The variance reduction in Output 30.7.1 was modest at four loosely coupled agents. Argue from the structure of the multi-agent policy gradient in Section 1 how the gap between the centralized and independent critic should change as (a) the number of agents $n$ grows, and (b) the coupling between agents strengthens. Then name one regime in which an independent critic is actually the better engineering choice despite its higher variance, and justify it in terms of what the centralized critic costs at training time.

Exercise 30.7.2: Scale the Coupling and Measure the Gap Coding

Modify Code 30.7.1 to sweep the number of agents $n \in \{2, 4, 8, 16\}$ and the coupling strength $\in \{0.25, 1.0, 4.0\}$, and for each combination report the gradient-variance ratio (independent over central). Plot or tabulate the result and confirm the prediction you made in Exercise 30.7.1. Then add a third branch in which the independent critic is allowed to see the joint state $\mathbf{x}$ but still not the other agents' actions, and report where it lands between the two extremes. Explain what this third branch tells you about which part of the joint information matters most.

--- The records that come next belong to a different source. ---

/-- The write joins the queue and is completed at once. A write with lanes NONE is completed without an entry (R104). -/
def State.post (s : State) (r : HostRequest) (region : RegionIndex) (tag : Option Serial) (append : Option Append) :
    State :=
  if r.lanes = .neither then s.completeHost 0
  else { s.completeHost 0 with host.queue := s.host.queue ++ [queueEntryOf r region tag append] }

/-- Whether the set holds an entry for a block, in either state (R27). -/
def State.covered (s : State) (block : Nat) : Bool := s.loggedSet.any (fun e => e.block == block)

/-- The outcomes of a reservation claim (R5, R6). -/
inductive Claim where
  | granted (sequence : Nat)
  | exhausted
  | notGranted
deriving DecidableEq, Repr

/-- A reservation claim, decided against the live slot count (R5, R6). -/
def State.claim (s : State) : Claim :=
  if s.epoch.state ≠ .opened then .notGranted
  else if s.epoch.reserved < s.slots then .granted s.epoch.reserved
  else .exhausted

/-- A granted reservation is entered in the set, or counted as a spill when the set is full (R5, R7, R29, R30). -/
def State.reserve (s : State) (block sequence : Nat) : State :=
  if s.loggedSet.length < Config.setCapacity then
    { s with
      epoch.reserved := s.epoch.reserved + 1
      loggedSet := s.loggedSet ++ [{ block := block, state := .pending, sequence := sequence }] }
  else
    { s with epoch := { s.epoch with reserved := s.epoch.reserved + 1, spills := s.epoch.spills + 1 } }

/-- A refused claim dooms the epoch and sets DOOMED (R5). -/
def State.doom (s : State) : State := { s with epoch.state := .doomed }.raise .doomed

/-- A JOURNALED write in OPEN: a hit, or a claim with its three outcomes (R108); with lanes NONE it is completed without a
lookup (R104). The third outcome needs an event between lookup and claim and cannot arise in one step (log 23). -/
def State.journaledWrite (s : State) (r : HostRequest) (region : RegionIndex) : State :=
  if r.lanes = .neither then s.completeHost 0
  else if s.covered (blockOf r.addr) then s.post r region (some s.epoch.serial) none
  else
    match s.claim with
    | .granted sequence =>
      (s.reserve (blockOf r.addr) sequence).post r region (some s.epoch.serial)
        (some { sequence := sequence, spill := decide (Config.setCapacity ≤ s.loggedSet.length) })
    | .exhausted => s.doom.refuseHost r .journalFull
    | .notGranted => s.holdHost .epoch

/-- The fifth step of write acceptance, by class and epoch state (R106 to R109). CLOSING and ROLLING_BACK do not reach it
for a JOURNALED write (R105). -/
def State.fifthStep (s : State) (r : HostRequest) (region : RegionIndex) (cls : RegionClass) (policy : OutsidePolicy) :
    State :=
  match cls with
  | .openRegion => s.post r region none none
  | .guarded => s.refuseHost r .guarded
  | .journaled =>
    match s.epoch.state with
    | .idle =>
      match policy with
      | .pass => s.post r region none none
      | .refuse => s.refuseHost r .outsideEpoch
    | .opened => s.journaledWrite r region
    | .doomed => s.refuseHost r .doomed
    | .closing => s.holdHost .epoch
    | .rollingBack => s.holdHost .epoch

/-- Whether a FORMAT is in its drain step (R56). -/
def State.draining (s : State) : Bool :=
  match s.journal.format with
  | some job => job.step == .drain
  | none => false

/-- Whether the lanes select a single byte (R104). -/
def singleLane (lanes : Lanes) : Bool := lanes == .low || lanes == .high

/-- Whether the epoch is CLOSING or ROLLING_BACK (R105). -/
def EpochState.ending (e : EpochState) : Bool := e == .closing || e == .rollingBack

/-- Write acceptance, its five steps (R103 to R109). -/
def State.acceptWrite (s : State) (r : HostRequest) : State :=
  if s.control.device = .starting then s.holdHost .starting
  else if s.control.hold then s.holdHost .power
  else if s.draining then s.holdHost .formatDrain
  else
    match s.lookup r.addr with
    | .deviceArea => s.refuseHost r .deviceArea
    | .journalArea => s.refuseHost r .journalArea
    | .unmapped => s.refuseHost r .unmapped
    | .region index cls width policy =>
      if cls = .guarded then s.refuseHost r .guarded
      else if width = .wordOnly ∧ singleLane r.lanes then s.refuseHost r .width
      else if Config.queueCapacity ≤ s.host.queue.length then s.holdHost .queueFull
      else if cls = .journaled ∧ s.control.device = .recovering then s.holdHost .recovery
      else if cls = .journaled ∧ s.epoch.state.ending then s.holdHost .epoch
      else s.fifthStep r index cls policy

/-! ## Reads (section 6.4) -/

/-- Whether a queue entry's word address lies in a block (R116). -/
def State.blockQueued (s : State) (block : Nat) : Bool := s.host.queue.any (fun e => blockOf e.addr == block)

Exercise 30.7.3: Choose the Algorithm Analysis

For each scenario, choose MADDPG, COMA, or MAPPO from Table 30.7.1 and defend the choice in two or three sentences: (a) a price-setting game between competing sellers with continuous price actions and per-seller profit rewards; (b) a fully cooperative team of discrete-action agents where you need to know which agent's action mattered for the shared reward; (c) a new cooperative continuous-control benchmark where you want the strongest simple baseline before investing in anything custom. State explicitly which feature of each method (off-policy replay, counterfactual baseline, PPO clipping) drove your decision.